Pauropsalta contigua

Scientific classification
- Kingdom: Animalia
- Phylum: Arthropoda
- Clade: Pancrustacea
- Class: Insecta
- Order: Hemiptera
- Suborder: Auchenorrhyncha
- Family: Cicadidae
- Genus: Pauropsalta
- Species: P. contigua
- Binomial name: Pauropsalta contigua Owen & Moulds, 2016

= Pauropsalta contigua =

- Genus: Pauropsalta
- Species: contigua
- Authority: Owen & Moulds, 2016

Species of cicada

Pauropsalta contigua is a species of cicada, also known as the oven squawker, in the true cicada family, Cicadettinae subfamily and Cicadettini tribe. It is endemic to Australia.

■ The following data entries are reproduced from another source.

/-- Everything a command can do to `STATUS`: a fault, nothing, or the one write of R15 that belongs to it. -/
theorem exec_status_cases {i : Instr} {s t : State} (h : exec i s = .next t) :
    (∃ c, t = s.takeFault c) ∨ t.status = s.status ∨
    ((∃ k, i = .ldk k) ∧ t.status = s.status.keyLoaded) ∨
    ((∃ b, i = .lds b) ∧ t.status = s.status.blockLoaded) ∨
    ((i = .kexp ∨ i = .enc ∨ i = .dec) ∧ t.status = s.status.keysExpanded) ∨
    ((∃ a b, i = .gfmul a b) ∧ t.status = s.status.productWritten) := by
  rcases exec_next_cases h with hc | ⟨_, rfl⟩ | ⟨k, hi, rfl⟩ | ⟨b, hi, rfl⟩ | ⟨_, _, f, rfl⟩ | ⟨hi, _, rfl⟩ |
    ⟨hi, _, _, f, rfl⟩ | ⟨a, b, hi, rfl⟩
  · exact .inl hc
  · exact .inr (.inl rfl)
  · exact .inr (.inr (.inl ⟨⟨k, hi⟩, rfl⟩))
  · exact .inr (.inr (.inr (.inl ⟨⟨b, hi⟩, rfl⟩)))
  · exact .inr (.inl rfl)
  · exact .inr (.inr (.inr (.inr (.inl ⟨.inl hi, rfl⟩))))
  · exact .inr (.inr (.inr (.inr (.inl ⟨.inr hi, rfl⟩))))
  · exact .inr (.inr (.inr (.inr (.inr ⟨⟨a, b, hi⟩, rfl⟩))))

/-- With `STATUS` as reset leaves it, every command that reads a data register raises `EUNINIT` (R16, R21). -/
theorem exec_euninit_of_status_reset {t : State} (h : t.status = Status.reset) :
    ∀ i ∈ [Instr.kexp, .ark 0, .ark 1, .ark 2, .subnib, .isubnib, .shrow, .mixcol, .imixcol, .enc, .dec],
      exec i t = .next (t.takeFault .euninit) := by
  have guarded (v : Status → Bool) (hv : v Status.reset = false) (f : State → State) :
      requireValid (v t.status) f t = .next (t.takeFault .euninit) := requireValid_of_false (h ▸ hv) f t
  simp only [List.forall_mem_cons, exec, execEnc, execDec]
  exact ⟨guarded Status.kv rfl _, guarded (fun f => f.sv && f.rkv) rfl _, guarded (fun f => f.sv && f.rkv) rfl _,
    guarded (fun f => f.sv && f.rkv) rfl _, guarded Status.sv rfl _, guarded Status.sv rfl _,
    guarded Status.sv rfl _, guarded Status.sv rfl _, guarded Status.sv rfl _,
    guarded (fun f => f.kv && f.sv) rfl _, guarded (fun f => f.kv && f.sv) rfl _, List.forall_mem_nil _⟩

end Sys2Proof.Machine
end

section
/-! PROOFS. The statements about the state: what two cores a host cannot tell apart do (10_state.md R16, R22), the
invariant of R23, what a command does to the flags (R15, R18), and the ports. -/

namespace Sys2Proof.Safety

open Sys2Proof.Machine

/-! ### States that no port and no command can tell apart -/

/-- The hidden bits are those of a register whose valid flag is 0: everything else agrees. -/
theorem sameVisible_iff {s t : State} : SameVisible s t ↔
    (s.status = t.status ∧ (s.status.kv = true → s.key = t.key) ∧ (s.status.sv = true → s.st = t.st) ∧
    (s.status.rkv = true → s.rk = t.rk) ∧ (s.status.gv = true → s.gp = t.gp)) ∧ s.inputs = t.inputs :=
  and_congr_left' (State.ports_eq_iff s t)

theorem SameVisible.status {s t : State} (h : SameVisible s t) : s.status = t.status := by
  obtain ⟨⟨hf, _⟩, _⟩ := sameVisible_iff.mp h
  exact hf

theorem SameVisible.key {s t : State} (h : SameVisible s t) (hk : s.status.kv = true) : s.key = t.key := by
  obtain ⟨⟨_, hkey, _⟩, _⟩ := sameVisible_iff.mp h
  exact hkey hk

theorem SameVisible.rk {s t : State} (h : SameVisible s t) (hr : s.status.rkv = true) : s.rk = t.rk := by
  obtain ⟨⟨_, _, _, hrk, _⟩, _⟩ := sameVisible_iff.mp h
  exact hrk hr

theorem SameVisible.inputs {s t : State} (h : SameVisible s t) : s.inputs = t.inputs := h.2

theorem SameVisible.withInputs {s t : State} (h : SameVisible s t) (x : List Edge) :
    SameVisible { s with inputs := x } { t with inputs := x } :=
  ⟨h.1, rfl⟩

theorem SameVisible.takeReset {s t : State} (h : SameVisible s t) : SameVisible s.takeReset t.takeReset :=
  ⟨rfl, h.inputs⟩

theorem SameVisible.takeFault {s t : State} (h : SameVisible s t) (c : FaultCode) :
    SameVisible (s.takeFault c) (t.takeFault c) := by
  obtain ⟨⟨hf, hkey, hst, hrk, hgp⟩, hin⟩ := sameVisible_iff.mp h
  exact sameVisible_iff.mpr ⟨⟨congrArg (·.faulted c) hf, hkey, hst, hrk, hgp⟩, hin⟩

theorem SameVisible.loadKey {s t : State} (h : SameVisible s t) (k : Word) :
    SameVisible { s with key := k, status := s.status.keyLoaded } { t with key := k, status := t.status.keyLoaded } := by
  obtain ⟨⟨hf, _, hst, _, hgp⟩, hin⟩ := sameVisible_iff.mp h
  exact sameVisible_iff.mpr ⟨⟨congrArg Status.keyLoaded hf, fun _ => rfl, hst, nofun, hgp⟩, hin⟩
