-- ==== Sys2Proof/Machine/Flags.lean ====
section
/-!
DEFINITION. The flag-like state: the bits of the FAULT register (10_state.md R24), the five status flags of a voice
(10_state.md R36), and the response words that report them (30_encoding.md R74, R75).
-/

namespace Sys2Proof.Machine

/-- The cause codes 1..12 (10_state.md R24, 60_exceptions.md R144). -/
def Cause.code : Cause → Nat
  | .opcode => 1
  | .index => 2
  | .value => 3
  | .rsvd => 4
  | .unloaded => 5
  | .bankSel => 6
  | .romRange => 7
  | .noSample => 8
  | .loopGeom => 9
  | .busy => 10
  | .phase => 11
  | .numeric => 12

/-- Code `c` corresponds to bit `c − 1` of FAULT (60_exceptions.md R144). -/
def Cause.bit (c : Cause) : BitVec 32 := 1#32 <<< (c.code - 1)

/-- A voice that ends: a completed TVA or a one-shot end (10_state.md R36, 43_oscillator.md R120, 44_envelopes.md R135). -/
def Voice.finish (v : Voice) : Voice := { v with finished := true, active := false }

/-- A voice that is aborted by a runtime fault (45_mixer.md R138). -/
def Voice.abort (v : Voice) : Voice := { v with aborted := true, active := false }

/-- What RESET does to a voice: every flag cleared, the TVA DONE at level 0.0, part and key 0 (41_parameters.md R94).
The other fields keep their values (log entry 16). -/
def Voice.softReset (v : Voice) : Voice :=
  { v with
    active := false, finished := false, releasing := false, isLooping := false, aborted := false
    egTva := { v.egTva with stage := .done, level := R.zero }
    part := 0, key := 0 }

/-- The RDVOICE word (30_encoding.md R74). -/
def Voice.statusWord (v : Voice) : Word :=
  v.egTva.level.toF32.bits ++ 0#8 ++ BitVec.ofNat 8 v.key ++ BitVec.ofNat 8 v.part
    ++ BitVec.ofNat 3 v.egTva.stage.code
    ++ BitVec.ofBool v.aborted ++ BitVec.ofBool v.isLooping ++ BitVec.ofBool v.releasing
    ++ BitVec.ofBool v.finished ++ BitVec.ofBool v.active

/-- The first RDFAULT word (30_encoding.md R75). -/
def State.faultWord (s : State) : Word := 0#16 ++ s.faultVoice ++ s.faultCause ++ s.fault

end Sys2Proof.Machine
end

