-- ==== Sys2Proof/Machine/Ops.lean ====
section
/-!
DEFINITION. The named operations every meaning is written over: reading and writing each piece of state, the PCM ROM and
the sample banks (20_memory.md), the streams, and taking a fault (60_exceptions.md R146, R147). There is no return from a
fault (60_exceptions.md R148): the next command simply runs.
-/

namespace Sys2Proof.Machine

/-! ### Register files -/

/-- `SYS[id]` -/
def State.sysReg (s : State) (id : Nat) : Nat := Table.read sysReset s.sys id

def State.setSysReg (s : State) (id x : Nat) : State := { s with sys := Table.write sysReset s.sys id x }

/-- `PART[p][id]` -/
def State.partReg (s : State) (p id : Nat) : Nat := Table.read (fun k => partReset (k % 256)) s.part (regKey p id)

def State.setPartReg (s : State) (p id x : Nat) : State :=
  { s with part := Table.write (fun k => partReset (k % 256)) s.part (regKey p id) x }

/-- The registers of part `p`, in the order of their ids: what an open function of `PART[p]` reads. -/
def State.partRegs (s : State) (p : Nat) : List Nat := partIds.map fun id => s.partReg p id

/-- What an unlisted drum-table register reads as. -/
def drumDefault (k : Nat) : Nat := drumReset (k / 256 % 128) (k % 256)

/-- `DT[m][k]`: field 0 is PlayKeyNumber, field 1 is RxNoteOff. -/
def State.drumReg (s : State) (m k field : Nat) : Nat := Table.read drumDefault s.drum (regKey (m * 128 + k) field)

def State.setDrumReg (s : State) (m k field x : Nat) : State :=
  { s with drum := Table.write drumDefault s.drum (regKey (m * 128 + k) field) x }

/-- `VS[v][field]` -/
def State.vsReg (s : State) (v field : Nat) : Nat := Table.read (fun k => vsReset (k % 256)) s.vs (regKey v field)

def State.setVsReg (s : State) (v field x : Nat) : State :=
  { s with vs := Table.write (fun k => vsReset (k % 256)) s.vs (regKey v field) x }

/-! ### Descriptor tables -/

/-- A field that has not been written. Its data is never read (10_state.md R46; log entry 14). -/
def unwritten (_ : Nat) : Field := { written := false, data := 0 }

/-- `SDT[s][field]` with its written bit -/
def State.sdtField (s : State) (i field : Nat) : Field := Table.read unwritten s.sdt (regKey i field)

/-- `SDT[s][field]` -/
def State.sdtData (s : State) (i field : Nat) : Nat := (s.sdtField i field).data

def State.setSdtField (s : State) (i field x : Nat) : State :=
  { s with sdt := Table.write unwritten s.sdt (regKey i field) { written := true, data := x } }

/-- An SDT entry is loaded when all eight written bits are set (10_state.md R32). -/
def State.sdtLoaded (s : State) (i : Nat) : Bool := (List.range 8).all fun f => (s.sdtField i f).written

/-- `PDT[q][field]` with its written bit -/
def State.pdtField (s : State) (q field : Nat) : Field := Table.read unwritten s.pdt (regKey q field)

/-- `PDT[q][field]` -/
def State.pdtData (s : State) (q field : Nat) : Nat := (s.pdtField q field).data

def State.setPdtField (s : State) (q field x : Nat) : State :=
  { s with pdt := Table.write unwritten s.pdt (regKey q field) { written := true, data := x } }

/-- A PDT entry is loaded when fields 0..3, all breaks, all samples and all `NTV` tv bytes are written (10_state.md R33). -/
def State.pdtLoaded (s : State) (q : Nat) : Bool :=
  (pdtFields s.params.ntv).all fun f => (s.pdtField q f).written

/-! ### Derived per-part values -/

/-- The all-zero controller matrix (10_state.md R29). -/
def zeroMatrix (_ : Nat) : List (List Int) := List.replicate 11 (List.replicate 6 0)

/-- `MATRIX[p][d][src]` -/
def State.matrixEntry (s : State) (p d src : Nat) : Int :=
  ((Table.read zeroMatrix s.matrix p).getD d []).getD src 0

def State.setMatrix (s : State) (p : Nat) (m : List (List Int)) : State :=
  { s with matrix := Table.write zeroMatrix s.matrix p m }

/-- `PBF[p]`; it resets to 1.0 (10_state.md R30). -/
def State.pbfOf (s : State) (p : Nat) : R := Table.read (fun _ => R.one) s.pbf p

def State.setPbf (s : State) (p : Nat) (x : R) : State :=
  { s with pbf := Table.write (fun _ => R.one) s.pbf p x }

/-! ### Voices -/

/-- A biquad history of zeros (40_decode_filters.md R79). -/
def History.zero : History := { x1 := R.zero, x2 := R.zero, y1 := R.zero, y2 := R.zero }

/-- A generator that has not been started: DONE at level 0.0, which the spec gives for the TVA (10_state.md R40). -/
def EG.idle : EG := { stage := .done, level := R.zero, aux := 0 }

/-- A voice slot after hardware reset: the flags, the TVA's stage and level, part and key as 10_state.md R47 gives them,
every field the spec leaves unspecified at zero (log entry 15). -/
def Voice.reset : Voice where
  active := false
  finished := false
  releasing := false
  isLooping := false
  aborted := false
  part := 0
  key := 0
  velocity := 0
  drum := false
  map := 0
  pan := 0
  instTV := []
  q := 0
  coarsePitch := 0
  finePitch := 0
  pitchKeyFlw := 0
  partialVolume := 0
  tv := []
  s := 0
  sampleLen := 0
  loopLen := 0
  loopMode := 0
  rootKey := 0
  samplePitch := 0
  sampleVolume := 0
  fineVolume := 0
  loopStart := 0
  loopEnd := 0
  keyShift := 0
  keyDiff := 0
  pkf := R.zero
  cents := R.zero
  staticPitch := R.zero
  staticVolume := R.zero
  phase := R.zero
  refreshCnt := 0
  pitchOffsetHz := R.zero
  pitchExp := R.zero
  egTvp := EG.idle
  egTvf := EG.idle
  egTva := EG.idle
  lfo1 := 0
  lfo2 := 0
  tvf := { hist := History.zero
           coeffs := { n0 := R.zero, n1 := R.zero, n2 := R.zero, d1 := R.zero, d2 := R.zero }
           key := none }

/-- `V[v]` -/
def State.voice (s : State) (v : Nat) : Voice := Table.read (fun _ => Voice.reset) s.voices v

def State.setVoice (s : State) (v : Nat) (x : Voice) : State :=
  { s with voices := Table.write (fun _ => Voice.reset) s.voices v x }

/-- Some voice slot below `NV` holds an active voice with the property. -/
def State.someActive (s : State) (p : Voice → Bool) : Bool :=
  (List.range s.params.nv).any fun v => (s.voice v).active && p (s.voice v)

/-- `V[v].EG[g]` -/
def Voice.eg (v : Voice) : Gen → EG
  | .tvp => v.egTvp
  | .tvf => v.egTvf
  | .tva => v.egTva

def Voice.setEg (v : Voice) (g : Gen) (e : EG) : Voice :=
  match g with
  | .tvp => { v with egTvp := e }
  | .tvf => { v with egTvf := e }
  | .tva => { v with egTva := e }

/-! ### The PCM ROM and the sample banks (20_memory.md R48 to R51) -/

/-- What an unlisted ROM address reads as (log entry 7). -/
def romDefault (_ : Nat) : Byte := 0

/-- The ROM image is in canonical form and lies inside the ROM space. -/
def Memory.wf (romSize : Nat) (rom : List Host.Cell) : Bool :=
  Table.wf romDefault rom && rom.all fun c => decide (c.1 < romSize)

/-- `MemRead(a, 1)`: one byte of the PCM ROM space. An address at or beyond `ROMSIZE` does not exist. -/
def State.romRead (s : State) (a : Nat) : Except Fault Byte :=
  if a < s.params.romSize then .ok (Table.read romDefault s.rom a) else .error (.romOutside a)

/-- The state whose ROM image holds `x` at `a`. No command does this: the image is a parameter, and this is how one is
built (10_state.md R44). An address that does not exist takes no byte. -/
def State.withRomByte (s : State) (a : Nat) (x : Byte) : State :=
  if a < s.params.romSize then { s with rom := Table.write romDefault s.rom a x } else s

/-- A bank after hardware reset: not decoded, no element written (10_state.md R34). -/
def emptyBank (_ : Nat) : Bank := { decoded := false, data := [] }

/-- `BANK[s]` with its `decoded` flag -/
def State.bankOf (s : State) (i : Nat) : Bank := Table.read emptyBank s.bank i

def State.setBank (s : State) (i : Nat) (b : Bank) : State := { s with bank := Table.write emptyBank s.bank i b }

/-- `BankRead(s, k)`: element `k`, exactly converted. An element no DECODE has written has unspecified data (10_state.md
R34; log entry 9). -/
def State.bankRead (s : State) (i k : Nat) : R :=
  ((s.bankOf i).data.getD k (Config.bankUnspecified i k)).toR

/-! ### The streams (10_state.md R26) -/

/-- `emitResp(w)` -/
def State.emitResp (s : State) (w : Word) : State := { s with resp := s.resp ++ [w] }

/-- `emitFrame(L, R)` -/
def State.emitFrame (s : State) (l r : BitVec 16) : State := { s with out := s.out ++ [(l, r)] }

/-! ### Faults -/

/-- `record(c, voice, w)`: the first fault since the last reset is kept, every fault sets its bit
(60_exceptions.md R146). -/
def record (c : Cause) (voice : BitVec 8) (w : Word) (s : State) : State :=
  { s with
    fault := s.fault ||| c.bit
    faultCause := if s.fault = 0 then BitVec.ofNat 8 c.code else s.faultCause
    faultVoice := if s.fault = 0 then voice else s.faultVoice
    faultCmd := if s.fault = 0 then w else s.faultCmd }

/-- Taking a command fault, `raise Fault(c, w)`: the fault is recorded with voice 0xFF, the command is abandoned, and
`cp` advances (60_exceptions.md R146, R147). -/
def raise (c : Cause) (w : Word) (s : State) : State :=
  let t := record c 0xFF w s
  { t with cp := t.cp + 1 }

/-- The end of a command `w` that started in `s`: its effect and `cp <- cp + 1`, or the fault it raises. -/
def finishCommand (w : Word) (s : State) : Except Cause State → Host.Outcome State Fault Refusal
  | .ok t => .next { t with cp := t.cp + 1 }
  | .error c => .next (raise c w s)

/-- The two checks of a write to a register or table field: an id that is not assigned faults with F_INDEX, a value above
the greatest legal one with F_VALUE (60_exceptions.md R145). -/
def checkField (limit : Option Nat) (value : Nat) (effect : State) : Except Cause State :=
  match limit with
  | none => .error .index
  | some m => if m < value then .error .value else .ok effect

end Sys2Proof.Machine
end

It was described in 2016 by entomologists Christopher Owen and Maxwell Sydney Moulds.

==Etymology==
The specific epithet contigua (Latin: ‘neighbouring’) is an anatomical reference to the non-fusion of forewing vein stems.

==Description==
The length of the forewing is 16–21 mm.

==Distribution and habitat==
The species occurs in southern Western Australia from Cue south-eastwards to the state border, as well as at scattered locations in South Australia. The associated habitat is mallee eucalypt woodland.

==Behaviour==
Adult males may be heard from December to March, clinging to the trunks and branches of mallee eucalypts, emitting chirping and buzzing songs.